6. Цути-но-то (земля младшего брата)

Япония встретила меня прекрасной погодой. Июньское солнце палило нещадно, но не было еще той духоты, которая начинается в августе после периода дождей. Прибыв в Канадзаву, я первым делом нанес визит мэру города и, вручив ему рекомендательное письмо от своего мэра, получил обещание помощи и всякого содействия с его стороны в поисках брата. Любезный мэр радушно принимал любого посетителя, прибывающего из города-побратима, а мне уделил целых сорок минут. Прощаясь, он пожал мне руку и, улыбнувшись, спросил:

– Вам когда-нибудь приходилось принимать участие в празднике Хякумангоку-мацури?

Ранее я несколько раз был в Канадзаве, но, к своему стыду, ничего не слышал об этом празднике.

– Праздник миллиона коку риса является самым любимым и веселым развлечением канадзавцев, – любезно объяснил мэр, – по традиции он отмечается в середине июня перед началом дождей торжественным шествием всех жителей по центральным улицам города и уходит своими корнями в глубокую историю княжества Кага. Этот праздник связан с представлением о сказочном богатстве князя Маэда, который имел годовой доход в миллион коку риса.

– Ого! – воскликнул я, когда переводчик перевел мне коку в килограммы. – Сто восемьдесят тысяч тонн?! Да таким количеством риса можно накормить всех жителей Сибири и Дальнего Востока. Зачем же ему понадобилось столько риса?

– Раньше вместо денег использовали рис, – пояснил мне переводчик.

Я подумал про себя: «Значит, если бы прижилась у нас такая система, то все работали бы только за хлеб, благо, что вода в этой стране и в древности была бесплатной».

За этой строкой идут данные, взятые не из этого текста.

/-- In IDLE: XFER, ST0 and DELAY accepted after INIT, and each way to stay: no word, no INIT yet, an illegal word and a
command with no bus cycle. -/
theorem witness_PhaseSuccessorsAreTheTable_idle :
    (Goes (presenting ready 0x40000) ∧ (presenting ready 0x40000).acceptsWord 0x40000 ∧
      decode 0x40000 = .ok .xfer) ∧
    (Goes (presenting ready 0x51234) ∧ (presenting ready 0x51234).acceptsWord 0x51234 ∧
      decode 0x51234 = .ok (.st0 0x34 0x12)) ∧
    (Goes (presenting ready 0x60000) ∧ (presenting ready 0x60000).acceptsWord 0x60000 ∧
      decode 0x60000 = .ok .delay) ∧
    (Goes ready ∧ ready.phase = .idle ∧ ready.currentInput.cmdValid = false) ∧
    (Goes (presenting fresh 0x40000) ∧ (presenting fresh 0x40000).phase = .idle ∧
      (presenting fresh 0x40000).initDone = false) ∧
    (Goes (presenting ready 0x70000) ∧ (presenting ready 0x70000).phase = .idle ∧
      decode 0x70000 = .error (.reservedOpcode 7)) ∧
    (Goes (presenting ready 0x300FF) ∧ (presenting ready 0x300FF).phase = .idle ∧
      decode 0x300FF = .ok (.setd 0xFF)) :=
  ⟨⟨presenting_goes _, presenting_accepts _, by decide⟩,
    ⟨presenting_goes _, presenting_accepts _, by decide⟩,
    ⟨presenting_goes _, presenting_accepts _, by decide⟩,
    ⟨⟨ready_inv, by decide, _, rfl⟩, by decide⟩,
    ⟨⟨by constructor <;> decide, by decide, _, rfl⟩, by decide⟩,
    ⟨⟨presenting_inv _, by decide, _, rfl⟩, by decide⟩,
    ⟨presenting_goes _, by decide⟩⟩

/-- The first and the last cycle of the schedule: `j = 1` and `j = 5*N_DLY + 1 = 6`. -/
theorem witness_XferRunsItsSchedule :
    (presenting ready 0x40000).Inv ∧ (presenting ready 0x40000).initDone = true ∧
      (presenting ready 0x40000).acceptsWord 0x40000 ∧ 6 = 5 * (presenting ready 0x40000).cfg.nDly + 1 ∧
      (presenting ready 0x40000).noReset 1 ∧ (presenting ready 0x40000).noReset 6 :=
  ⟨presenting_inv _, rfl, presenting_accepts _, rfl, quiet_noReset _ _, quiet_noReset _ _⟩

/-- Twelve cycles of XFER words, which is `2*(5*N_DLY + 1)`. -/
def repeating : State :=
  { ready with inputs := List.replicate 12 { rst := false, cmdValid := true, cmd := 0x40000, foreignDrive := false } }

theorem witness_BackToBackXfersAreTwoWrites :
    repeating.Inv ∧ repeating.initDone = true ∧ repeating.phase = .idle ∧
      ∀ k, k < 2 * (5 * repeating.cfg.nDly + 1) →
        (repeating.inputAt k).rst = false ∧ (repeating.inputAt k).cmdValid = true ∧
          (repeating.inputAt k).cmd = 0x40000 :=
  ⟨by constructor <;> decide, rfl, rfl, by decide⟩

/-- The first and the last cycle of the schedule: `j = 1` and `j = 15*N_DLY + 4 = 19`. -/
theorem witness_St0RunsItsSchedule :
    (presenting ready 0x51234).Inv ∧ (presenting ready 0x51234).initDone = true ∧
      (presenting ready 0x51234).acceptsWord (encode (.st0 0x34 0x12)) ∧
      19 = 15 * (presenting ready 0x51234).cfg.nDly + 4 ∧ (presenting ready 0x51234).noReset 1 ∧
      (presenting ready 0x51234).noReset 19 :=
  ⟨presenting_inv _, rfl, ⟨by decide, by decide⟩, rfl, quiet_noReset _ _, quiet_noReset _ _⟩

theorem witness_St0EmitsExactlyThreeWrites :
    (presenting ready 0x51234).Inv ∧ (presenting ready 0x51234).initDone = true ∧
      (presenting ready 0x51234).acceptsWord (encode (.st0 0x34 0x12)) ∧
      (presenting ready 0x51234).noReset (15 * (presenting ready 0x51234).cfg.nDly + 4) :=
  ⟨presenting_inv _, rfl, ⟨by decide, by decide⟩, quiet_noReset _ _⟩

/-- A command with effect, an illegal word and a command before INIT. -/
theorem witness_CommandOccupiesTheStatedCycles :
    ((presenting ready 0x60000).Inv ∧ (presenting ready 0x60000).acceptsWord 0x60000 ∧
      (presenting ready 0x60000).noReset (wordOccupancy (presenting ready 0x60000) 0x60000)) ∧
    ((presenting ready 0x70000).Inv ∧ (presenting ready 0x70000).acceptsWord 0x70000) ∧
    ((presenting fresh 0x40000).Inv ∧ (presenting fresh 0x40000).acceptsWord 0x40000) :=
  ⟨⟨presenting_inv _, presenting_accepts _, quiet_noReset _ _⟩, ⟨presenting_inv _, presenting_accepts _⟩,
    ⟨by constructor <;> decide, ⟨rfl, rfl⟩⟩⟩

theorem witness_BlockReturnsToIdle : strobing.Inv ∧ strobing.noReset (15 * strobing.cfg.nDly + 3) :=
  ⟨strobing_inv, fun _ _ => rfl⟩

theorem witness_EveryStepKeepsTheInvariant : strobing.Inv ∧ ∃ t, step strobing = .next t :=
  ⟨strobing_inv, step_of_strobing⟩

theorem witness_NoStepStopsUnderTheInvariant : fresh.Inv := fresh_inv

theorem witness_DelayCounterFitsItsWidth : ({ strobing with dlyCnt := 1 } : State).Inv := by constructor <;> decide

/-- ST0 with its LSB on the bus. -/
def loading : State := { inPhase .xfB .st0 1 false false with a1 := false, a0 := false, d := 0x34 }

theorem witness_EveryStepKeepsSt0ByteOnTheBus :
    loading.Inv ∧ loading.st0Bus ∧ loading.seq = .st0 ∧ ∃ t, step loading = .next t := by
  refine ⟨by constructor <;> decide, ?_, rfl, ⟨_, rfl⟩⟩
  intro _ _
  decide

/-- XF_C's last cycle: CS# is low before the step and high after it, with `j = 0` below `N_DLY`. -/
theorem witness_AddressAndDataStableAroundTheStrobe :
    (inPhase .xfC .xfer 0 false true).Inv ∧
      (∃ t, step (inPhase .xfC .xfer 0 false true) = .next t ∧ t.csN = true ∧ t.noReset 0) ∧
      (inPhase .xfC .xfer 0 false true).currentInput.rst = false ∧ (inPhase .xfC .xfer 0 false true).csN = false ∧
      0 < (inPhase .xfC .xfer 0 false true).cfg.nDly :=
  ⟨by constructor <;> decide, ⟨_, rfl, rfl, fun _ h => absurd h (Nat.not_lt_zero _)⟩, by decide, by decide, by decide⟩

/-- A step that changes CS#, one that changes WR#, the first INIT, and a reset. -/
theorem witness_EdgesAreSeparate :
    ((presenting ready 0x40000).Inv ∧ ∃ t, step (presenting ready 0x40000) = .next t ∧
      t.csN ≠ (presenting ready 0x40000).csN) ∧
    (strobing.Inv ∧ ∃ t, step strobing = .next t ∧ t.wrN ≠ strobing.wrN) ∧
    ((presenting fresh 0x10000).Inv ∧ ∃ t, step (presenting fresh 0x10000) = .next t ∧
      t.oe ≠ (presenting fresh 0x10000).oe) ∧
    ((resetting strobing).Inv ∧ (resetting strobing).currentInput.rst = true ∧
      ∃ t, step (resetting strobing) = .next t) :=
  ⟨⟨presenting_inv _, _, rfl, by decide⟩, ⟨strobing_inv, _, rfl, by decide⟩,
    ⟨by constructor <;> decide, _, rfl, by decide⟩, ⟨by constructor <;> decide, by decide, _, rfl⟩⟩

theorem witness_OnlyTheStrobeExitEmits :
    ((∃ t, step strobing = .next t) ∧ strobing.currentInput.rst = false ∧ strobing.phase = .xfB ∧
      strobing.dlyCnt = 0) ∧
    ((∃ t, step ready = .next t) ∧ ready.phase ≠ .xfB) := ⟨⟨⟨_, rfl⟩, by decide⟩, ⟨_, rfl⟩, by decide⟩

/-- Every clause: a reset, INIT, an illegal word, a command before INIT, one after it, and no word accepted. -/
theorem witness_FlagsFollowTheirRules :
    ((∃ t, step (resetting strobing) = .next t) ∧ (resetting strobing).currentInput.rst = true) ∧
    ((∃ t, step (presenting fresh 0x10000) = .next t) ∧ (presenting fresh 0x10000).acceptsWord 0x10000 ∧
      decode 0x10000 = .ok .init) ∧
    ((∃ t, step (presenting ready 0x70000) = .next t) ∧ (presenting ready 0x70000).acceptsWord 0x70000 ∧
      legal (opField 0x70000) (argField 0x70000) = false) ∧
    ((∃ t, step (presenting fresh 0x40000) = .next t) ∧ (presenting fresh 0x40000).acceptsWord 0x40000 ∧
      (presenting fresh 0x40000).initDone = false) ∧
    ((∃ t, step (presenting ready 0x40000) = .next t) ∧ (presenting ready 0x40000).acceptsWord 0x40000 ∧
      (presenting ready 0x40000).initDone = true ∧ legal (opField 0x40000) (argField 0x40000) = true) ∧
    ((∃ t, step strobing = .next t) ∧ strobing.currentInput.rst = false ∧
      strobing.accepts strobing.currentInput = false) :=
  ⟨⟨⟨_, rfl⟩, by decide⟩, ⟨⟨_, rfl⟩, ⟨rfl, rfl⟩, by decide⟩, ⟨⟨_, rfl⟩, presenting_accepts _, by decide⟩,
    ⟨⟨_, rfl⟩, ⟨rfl, rfl⟩, by decide⟩, ⟨⟨_, rfl⟩, presenting_accepts _, by decide⟩, ⟨_, rfl⟩, by decide⟩

theorem witness_OutputsEnabledByInitOnly : ∃ t, step (presenting fresh 0x10000) = .next t := ⟨_, rfl⟩

/-- One state for each way the data changes: INIT, SETD, ST0 and ST0's byte advance, to the LSB and to the MSB. -/
theorem witness_DataBusChangesOnlyWhileIdleLines :
    ∀ s ∈ [{ presenting ready 0x10000 with d := 0x5A }, presenting ready 0x300FF, presenting ready 0x51234,
        inPhase .xfD .st0 0 true true, inPhase .xfD .st0 1 true true],
      s.Inv ∧ s.currentInput.rst = false ∧ ∃ t, step s = .next t ∧ t.d ≠ s.d := by
  intro s hs
  simp only [List.mem_cons, List.not_mem_nil, or_false] at hs
  rcases hs with rfl | rfl | rfl | rfl | rfl <;>
    exact ⟨by constructor <;> decide, by decide, _, rfl, by decide⟩

theorem witness_EncodeOfDecode : decode 0x5FFFF = .ok (.st0 0xFF 0xFF) := by decide

theorem witness_DecodesExactlyTheLegalWords :
    decode 0x20003 = .ok (.seta true true) ∧ legal (opField 0x30100) (argField 0x30100) = false := by decide

theorem witness_PinsCarryTheLatchesWhenEnabled : ready.oe = true ∧ fresh.oe = false := by decide

theorem witness_ControlPortCarriesOnlyTheFourLines :
    7 ∉ [cfg1.params.pinCs, cfg1.params.pinWr, cfg1.params.pinA0, cfg1.params.pinA1] := by decide

theorem witness_CalibratedSt0ProgramsTimer0 :
    (presenting ready 0x51234).Inv ∧ (presenting ready 0x51234).initDone = true ∧
      (presenting ready 0x51234).acceptsWord (encode (.st0 0x34 0x12)) ∧
      (presenting ready 0x51234).noReset (15 * (presenting ready 0x51234).cfg.nDly + 4) ∧
      (presenting ready 0x51234).ownBus (15 * (presenting ready 0x51234).cfg.nDly + 4) ∧
      cfg1.calibrated = true :=
  ⟨presenting_inv _, rfl, ⟨by decide, by decide⟩, quiet_noReset _ _, quiet_ownBus _ _, by decide +kernel⟩

/-- A configuration whose WR# pulse is too short: one second is asked for. -/
def uncalibrated : Config := ⟨{ Params.smallest with tWrPulse := 1 }, by decide +kernel⟩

От мэра я направился прямо в полицейское управление, где меня принял сам начальник полиции господин Кацуно. Он любезно пригласил меня сесть в кресло и положил передо мной конверт с пачкой денег.

– Полицейское управление берет на себя расходы вашего пребывания в Канадзаве, – сообщил мне он. – Это вам месячное жалование.

Я впервые путешествовал по Японии на полицейские деньги. Во время нашей беседы с начальником управления мне так и хотелось схватить конверт и пересчитать его содержимое. Интересно, сколько они мне будут платить? Не скрою, что последнее время я не испытывал равнодушия к этому презренному металлу.